»»

/-- Value i of a merge of bytes. -/
theorem InputsAgree.mergedValue_eq {k i : Nat} (h : InputsAgree (.merge k 1) j m₁ m₂) (hi : i < j.n) :
    mergedValue k j m₂ i = mergedValue k j m₁ i := by
  refine loop_related (R := (· = ·)) (fun b v w hb hvw => ?_) rfl
  have hread := h.memRead_merge hi hb
  rw [Nat.mul_one] at hread
  rw [hvw, hread]

/-! ### What the transposer commands write -/

theorem split3_alike {size : Nat} (h : InputsAgree (.split 3 size) j m₁ m₂) :
    WrittenAlike m₁ m₂ (split3 size j m₁) (split3 size j m₂) := by
  refine loop_related (R := WrittenAlike m₁ m₂) (fun i s t hi ht => ?_) (.refl m₁ m₂)
  refine loop_related (R := WrittenAlike m₁ m₂) (fun p s t hp ht => ?_) ht
  rw [(h.written ht).memRead_split hi hp]
  exact ht.memWrite _ _ _

theorem merge3_alike {size : Nat} (h : InputsAgree (.merge 3 size) j m₁ m₂) :
    WrittenAlike m₁ m₂ (merge3 size j m₁) (merge3 size j m₂) := by
  refine loop_related (R := WrittenAlike m₁ m₂) (fun i s t hi ht => ?_) (.refl m₁ m₂)
  refine loop_related (R := WrittenAlike m₁ m₂) (fun p s t hp ht => ?_) ht
  rw [(h.written ht).memRead_merge hi hp]
  exact ht.memWrite _ _ _

theorem splitBytes_alike {k : Nat} (h : InputsAgree (.split k 1) j m₁ m₂) :
    WrittenAlike m₁ m₂ (splitBytes k j m₁) (splitBytes k j m₂) := by
  refine loop_related (R := WrittenAlike m₁ m₂) (fun i s t hi ht => ?_) (.refl m₁ m₂)
  rw [(h.written ht).memRead_value hi]
  refine loop_related (R := WrittenAlike m₁ m₂) (fun b s t _ ht => ?_) ht
  exact ht.memWrite _ _ _

theorem mergeBytes_alike {k : Nat} (h : InputsAgree (.merge k 1) j m₁ m₂) :
    WrittenAlike m₁ m₂ (mergeBytes k j m₁) (mergeBytes k j m₂) := by
  refine loop_related (R := WrittenAlike m₁ m₂) (fun i s t hi ht => ?_) (.refl m₁ m₂)
  rw [(h.written ht).mergedValue_eq hi]
  exact ht.memWrite _ _ _

/-- Every move writes alike from memories that agree on its input bytes. -/
theorem moveOf_alike {i : Instr} (h : InputsAgree (shapeOf i) j m₁ m₂) :
    WrittenAlike m₁ m₂ (moveOf i j m₁) (moveOf i j m₂) := by
  cases i
  case nop | pcomp32 | pdecomp32 | pcomp64 | pdecomp64 => exact .refl m₁ m₂
  case split3w32 | split3w64 => exact split3_alike h
  case merge3w32 | merge3w64 => exact merge3_alike h
  case splitb2 | splitb4 | splitb8 => exact splitBytes_alike h
  case mergeb2 | mergeb4 | mergeb8 => exact mergeBytes_alike h

/-! ### What the predictor commands read -/

/-- The stream that a compress command forms. -/
theorem InputsAgree.compressedStream_eq {k : Width} (h : InputsAgree (.compress k) j m₁ m₂) (p : Platform) :
    compressedStream k p j m₂ = compressedStream k p j m₁ := by
  rw [compressedStream, compressedStream, readElements_congr k fun b hb => h _ (inputCovers_one.2 ⟨by omega, by omega⟩)]

/-- The header that a decompress command reads, where its input holds one. -/
theorem InputsAgree.readHeader_eq {k : Width} (h : InputsAgree (.decompress k) j m₁ m₂) (hn : 5 ≤ j.n) :
    readHeader m₂ j.src = readHeader m₁ j.src := by
  rw [readHeader, readHeader, h _ (inputCovers_one.2 ⟨by omega, by omega⟩),
    readBytes_congr fun b hb => h _ (inputCovers_one.2 ⟨by omega, by omega⟩)]

/-- The bytes after that header. -/
theorem InputsAgree.readBytes_eq {k : Width} (h : InputsAgree (.decompress k) j m₁ m₂) :
    readBytes m₂ (j.src + 5) (j.n - 5) = readBytes m₁ (j.src + 5) (j.n - 5) :=
  readBytes_congr fun b hb => h _ (inputCovers_one.2 ⟨by omega, by omega⟩)

end Reads

/-! ### Completions alike -/

/-- Two runs of one command end alike: the same error and results, and memories written alike. -/
structure EndsAlike (m₁ m₂ : Memory) (c₁ c₂ : Completion) : Prop where
  error : c₂.error = c₁.error
  resLen : c₂.resLen = c₁.resLen
  resCount : c₂.resCount = c₁.resCount
  resCfg : c₂.resCfg = c₁.resCfg
  memory : WrittenAlike m₁ m₂ c₁.memory c₂.memory
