/-- Whether the drive holds a cartridge by its record (R26). -/
def Drive.holdsCartridge (x : Drive) : Bool := x.loaded.isSome || x.unnamed

/-- Whether a side is the OPEN side. -/
def Core.isOpen (c : Core) (sd : Side) : Bool :=
  match c.sideRecord sd with
  | some r => r.state == .opened
  | none => false

/-- A cartridge of an identified volume stands in a drive on a face: the loaded side and the filing flag (R23). -/
def Core.seat (c : Core) (d : DriveId) (sd : Side) : Core :=
  let flag := c.isOpen sd
  c.onDrive d (fun x => { x with loaded := some sd, unnamed := false, presented := some sd.face, filingFlag := flag })

/-- The drive starts its idle timer when READY with no claim (R27, R29, R33, R36). -/
def Core.startIdle (e : Fixed) (c : Core) (d : DriveId) : Core :=
  c.onDrive d (fun x => if x.state = .ready ∧ x.claims = 0 then { x with idle := some e.settings.idle } else x)

/-- A claim is taken: the count grows and the idle timer stops (R27). -/
def Core.takeClaim (c : Core) (d : DriveId) : Core :=
  c.onDrive d (fun x => { x with claims := x.claims + 1, idle := none })

/-- A claim is released, at a drive fault too: the count falls and the last-use time is set (R23's table), and at 0 on a READY
drive the idle timer starts (R27). -/
def Core.releaseClaim (e : Fixed) (c : Core) (d : DriveId) : Core :=
  c.onDrive d (fun x =>
    let claims := x.claims - 1
    { x with
      claims
      lastUse := e.secondCount
      idle := if claims = 0 ∧ x.state = .ready then some e.settings.idle else x.idle })

/-- The unloading of a bound drive begins (R32 steps 1 and 2): the idle timer stops, SPIN DOWN is issued on a READY drive
unless an idle SPIN DOWN serves, and EJECT at once on a SPUN_DOWN drive. -/
def Core.beginUnload (c : Core) (d : DriveId) : Core :=
  let x := c.drv d
  let c' := c.onDrive d (fun x => { x with state := .unloading, idle := none })
  if x.idleSpinDown then c'
  else if x.state = .spunDown then c'.issue d .eject .mechanism
  else c'.issue d .spinDown .mechanism

/-- The drive becomes EMPTY and free: no cartridge, no binding. -/
def Core.emptyDrive (c : Core) (d : DriveId) : Core :=
  c.onDrive d (fun x =>
    { x with state := .empty, loaded := none, unnamed := false, presented := none, filingFlag := false, idle := none,
             bound := none })

/-- LOAD+SPIN UP after a move that set a cartridge into a bound drive (R33 step 2). -/
def Core.beginLoad (c : Core) (d : DriveId) : Core :=
  (c.onDrive d (fun x => { x with state := .loading })).issue d (.loadSpinUp false) .mechanism

/-- A drive that has been spun up stands READY, its binding ended (R33 step 3, R35). -/
def Core.makeReady (c : Core) (d : DriveId) : Core := c.onDrive d (fun x => { x with state := .ready, bound := none })

/-! ### The work queue (4-1) -/

/-- The job of a link and tag. -/
def Core.job (c : Core) (id : JobId) : Option Job := c.queue.find? (fun j => j.id == id)

/-- The record of a job changed by `f`. -/
def Core.onJob (c : Core) (id : JobId) (f : Job → Job) : Core :=
  { c with queue := c.queue.map (fun j => if j.id = id then f j else j) }

/-- The number of jobs of a link in the queue (R80). -/
def Core.jobsOf (c : Core) (l : LinkId) : Nat := (c.queue.filter (fun j => j.id.link == l)).length

/-- The number of jobs in WAIT_OPERATOR for a volume (R86). -/
def Core.waitingFor (c : Core) (v : SlotId) : Nat :=
  (c.queue.filter (fun j => j.state == .waitOperator && (j.side.map (·.slot)) == some v)).length

/-- The OPERATOR_NEEDED notice of a volume, for every SERVICE link (R86). -/
def Core.operatorNotice (c : Core) (v : SlotId) : Core :=
  c.notifyRole .service (.operatorNeeded v ((c.vol v).bind (·.label)) (c.waitingFor v))

/-- Whether a job's unit is under way: it reads its directory entry or its extent (R70, R89). -/
def JobState.reading : JobState → Bool
  | .readingDirectory | .sending => true
  | _ => false

/-- The head of a drive's service order (R28). -/
def Core.head (c : Core) (d : DriveId) : Option Job :=
  match (c.drv d).service with
  | [] => none
  | id :: _ => c.job id

/-- Whether a job unit is under way on a drive (R70). -/
def Core.unitUnderWay (c : Core) (d : DriveId) : Bool :=
  match c.head d with
  | some j => j.state.reading
  | none => false

/-- The drive on which the engine's units and the jobs' take turns (R70): that of its claim, or the filing drive where it holds
none. -/
def Core.turnDrive (c : Core) : Option DriveId := c.engine.claim.orElse fun _ => c.findDrive (fun _ x => x.filingFlag)

/-- Whether the head of a drive's service order may read without a turn (R70, R89): the drive is not the filing drive, or the
engine holds no claim and no turn that it has given is running. -/
def Core.mayRead (c : Core) (d : DriveId) : Bool :=
  !((c.drv d).filingFlag && (c.engine.claim == some d || (c.engine.claim.isNone && c.engine.state == .committing)))

/-- A job takes its claim on the drive that holds its side (R88): its drive field, the claim count, the tail of the service
order, and its state. -/
def Core.claimJob (c : Core) (d : DriveId) (id : JobId) : Core :=
  let first := (c.drv d).service.isEmpty
  let c1 := (c.takeClaim d).onDrive d (fun x => { x with service := x.service ++ [id] })
  c1.onJob id (fun j =>
    { j with drive := some d, state := if first && c1.mayRead d then .readingDirectory else .waitDrive })

/-- A job releases its claim and leaves the service order wherever it stands (R27, R28). -/
def Core.unclaimJob (e : Fixed) (c : Core) (id : JobId) : Core :=
  match (c.job id).bind (·.drive) with
  | some d =>
    ((c.onDrive d (fun x => { x with service := x.service.filter (· ≠ id) })).releaseClaim e d).onJob id
      (fun j => { j with drive := none })
  | none => c

/-! ### Mount requests, mount operations and pending moves (2-3, 2-4-1) -/

/-- Whether a requester is a job of the given link and tag. -/
def Requester.isJob (r : Requester) (id : JobId) : Bool := r == .job id

/-- A requester leaves every mount operation and every waiting request (R36). -/
def Core.dropRequester (c : Core) (r : Requester) : Core :=
  { c with
    requests := c.requests.filter (fun q => q.who ≠ r)
    mounts := c.mounts.map (fun m => { m with requesters := m.requesters.filter (· ≠ r) }) }

/-- Whether a requester stands in a mount operation or in a waiting request. -/
def Core.isRequester (c : Core) (r : Requester) : Bool :=
  c.requests.any (fun q => q.who == r) || c.mounts.any (fun m => m.requesters.contains r)

/-- The class and priority of a requester (table of 2-3). -/
def Core.precedence (c : Core) (r : Requester) : Nat × Nat :=
  match r with
  | .engine => (5, 0)
  | .job id =>
    match c.job id with
    | some j => if j.walk.isSome then (2, 0) else (3, j.prio)
    | none => (2, 0)

/-- The mount operation of an arrival number. -/
def Core.mount (c : Core) (arrival : Nat) : Option MountOp := c.mounts.find? (fun m => m.arrival == arrival)

/-- The mount operation that wants a side. -/
def Core.mountFor (c : Core) (sd : Side) : Option MountOp := c.mounts.find? (fun m => m.target == .side sd)

/-- The mount operation of an arrival number changed by `f`. -/
def Core.onMount (c : Core) (arrival : Nat) (f : MountOp → MountOp) : Core :=
  { c with mounts := c.mounts.map (fun m => if m.arrival = arrival then f m else m) }

/-- The mount operation ends. -/
def Core.dropMount (c : Core) (arrival : Nat) : Core :=
  { c with mounts := c.mounts.filter (fun m => m.arrival ≠ arrival) }

/-- The pending moves that serve a mount operation changed by `f`. -/
def Core.onMountMove (c : Core) (arrival : Nat) (f : Move → Move) : Core :=
  { c with moves := c.moves.map (fun m => if m.serves = .mount arrival then f m else m) }

/-- The load or swap move of a mount operation leaves the set. -/
def Core.dropMountMove (c : Core) (arrival : Nat) : Core :=
  { c with moves := c.moves.filter (fun m => m.serves ≠ .mount arrival) }

/-- A move joins the pending-move set with a new arrival number (R37). -/
def Core.joinMove (c : Core) (src : Position) (dst : Dest) (cls : Nat) (by_ : Option LinkId) (serves : Serves)
    (carries : Option SlotId) : Core :=
  { c with
    moves := c.moves ++ [{ src, dst, cls, prio := 0, arrival := c.nextArrival, orderedBy := by_, serves, carries }]
    nextArrival := c.nextArrival + 1 }

/-- Whether a mount operation lasts as long as a binding (R150, R160): an import's, or that of a slot's cartridge in inventory. -/
def MountTarget.heldBy : MountTarget → Binding → Bool
  | .importing, .importing => true
  | .slotCartridge _, .inventory => true
  | _, _ => false

/-- A binding ends, and with it the mount operation that lasts as long (R150; notes/assumptions/55.md). -/
def Core.endBoundMount (c : Core) (b : Binding) : Core := { c with mounts := c.mounts.filter (fun m => !m.target.heldBy b) }

/-- A move of an import or an inventory under its binding joins the set: with the arrival number of the mount operation that
lasts as long as the binding, or with a new one where the binding has none (R37, R150; notes/assumptions/55.md). -/
def Core.joinBoundMove (c : Core) (b : Binding) (src : Position) (dst : Dest) (by_ : Option LinkId) (serves : Serves)
    (carries : Option SlotId) : Core :=
  match c.mounts.find? (fun m => m.target.heldBy b) with
  | some op =>
    { c with moves := c.moves ++ [{ src, dst, cls := 4, prio := 0, arrival := op.arrival, orderedBy := by_, serves, carries }] }
  | none => c.joinMove src dst 4 by_ serves carries

/-- A mount operation is created, and its move joins the set with its class, priority and arrival number (R30, R34,
R150, R160). -/
def Core.newMount (c : Core) (target : MountTarget) (requesters : List Requester) (cls prio : Nat) (src : Position)
    (dst : Dest) (by_ : Option LinkId) (carries : Option SlotId) : Core :=
  let n := c.nextArrival
  { c with
    mounts := c.mounts ++ [{ target, requesters, cls, prio, arrival := n, drive := none, step := .waiting }]
    moves := c.moves ++ [{ src, dst, cls, prio, arrival := n, orderedBy := by_, serves := .mount n, carries }]
    nextArrival := n + 1 }

/-- A requester joins a mount operation, which raises its class and priority (R30). -/
def Core.joinMount (c : Core) (arrival : Nat) (r : Requester) : Core :=
  let p := c.precedence r
  (c.onMount arrival (fun m =>
    { m with requesters := m.requesters ++ [r], cls := max m.cls p.1, prio := max m.prio p.2 })).onMountMove arrival
    (fun m => { m with cls := max m.cls p.1, prio := max m.prio p.2 })

/-- A requester's mount request waits to be acted on (R30). -/
def Core.request (c : Core) (who : Requester) (side : Side) : Core :=
  { c with requests := c.requests ++ [{ who, side }] }

/-- The position of a destination whose drive is chosen. -/
def Dest.position : Dest → Option Position
  | .fixed p => some p
  | .anyDrive _ => none

/-! ### The mailslot (8-1) -/

/-- The arbiter's free-destination test for the mailslot (R146). -/
def mailslotFree (e : Fixed) (c : Core) : Bool := c.mailslot == .empty && !e.panel.level.cartridgePresent

/-- The content of the mailslot settled at start (R146). -/
def settledMailslot (level : Bool) (c : Core) : Mailslot :=
  if level then
    match allSlots.find? (fun v => c.location v == some .inMailslot) with
    | some v => .volume v
    | none => .inserted
  else .empty

/-! ### Moves (R37, R39, R43) -/

/-- The effects of a move's start on what it leaves behind (R3, R23, R146): the volume carried is IN_PICKER, a drive source
loses its loaded side and filing flag, a mailslot source becomes EMPTY and a mailslot destination RESERVED. -/
def Core.depart (c : Core) (src dst : Position) (carries : Option SlotId) : Core :=
  let c1 : Core := match carries with
    | some v => c.setLoc v (.inPicker src dst)
    | none => c
  let c2 : Core := match src with
    | .drive d _ => c1.onDrive d (fun x => { x with loaded := none, filingFlag := false })
    | .mailslot => { c1 with mailslot := .empty }
    | .slot _ => c1
  if dst = .mailslot ∧ c2.mailslot = .empty then { c2 with mailslot := .reserved } else c2

/-- A cartridge stands at a position (R3, R23): the location of an identified volume, the loaded side or the
unnamed-cartridge mark of a drive. -/
def Core.arrive (c : Core) (p : Position) (carries : Option SlotId) : Core :=
  let c1 : Core := match carries with
    | some v => c.setLoc v p.location
    | none => c
  match p, carries with
  | .drive d f, some v => c1.seat d ⟨v, f⟩
  | .drive d f, none => c1.onDrive d (fun x => { x with loaded := none, unnamed := true, presented := some f })
  | _, _ => c1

««

◆ **WHAT TO DO**: Among the records above, repeat exactly the line with "(table of 2-3). -/", the line with "nextArrival := c.nextArrival", and every line in between, and only those.

◆ **RESPONSE**:
/-- The class and priority of a requester (table of 2-3). -/
def Core.precedence (c : Core) (r : Requester) : Nat × Nat :=
  match r with
  | .engine => (5, 0)
  | .job id =>
    match c.job id with
    | some j => if j.walk.isSome then (2, 0) else (3, j.prio)
    | none => (2, 0)

/-- The mount operation of an arrival number. -/
def Core.mount (c : Core) (arrival : Nat) : Option MountOp := c.mounts.find? (fun m => m.arrival == arrival)

/-- The mount operation that wants a side. -/
def Core.mountFor (c : Core) (sd : Side) : Option MountOp := c.mounts.find? (fun m => m.target == .side sd)

/-- The mount operation of an arrival number changed by `f`. -/
def Core.onMount (c : Core) (arrival : Nat) (f : MountOp → MountOp) : Core :=
  { c with mounts := c.mounts.map (fun m => if m.arrival = arrival then f m else m) }

/-- The mount operation ends. -/
def Core.dropMount (c : Core) (arrival : Nat) : Core :=
  { c with mounts := c.mounts.filter (fun m => m.arrival ≠ arrival) }

/-- The pending moves that serve a mount operation changed by `f`. -/
def Core.onMountMove (c : Core) (arrival : Nat) (f : Move → Move) : Core :=
  { c with moves := c.moves.map (fun m => if m.serves = .mount arrival then f m else m) }

/-- The load or swap move of a mount operation leaves the set. -/
def Core.dropMountMove (c : Core) (arrival : Nat) : Core :=
  { c with moves := c.moves.filter (fun m => m.serves ≠ .mount arrival) }

/-- A move joins the pending-move set with a new arrival number (R37). -/
def Core.joinMove (c : Core) (src : Position) (dst : Dest) (cls : Nat) (by_ : Option LinkId) (serves : Serves)
    (carries : Option SlotId) : Core :=
  { c with
    moves := c.moves ++ [{ src, dst, cls, prio := 0, arrival := c.nextArrival, orderedBy := by_, serves, carries }]
    nextArrival := c.nextArrival + 1 }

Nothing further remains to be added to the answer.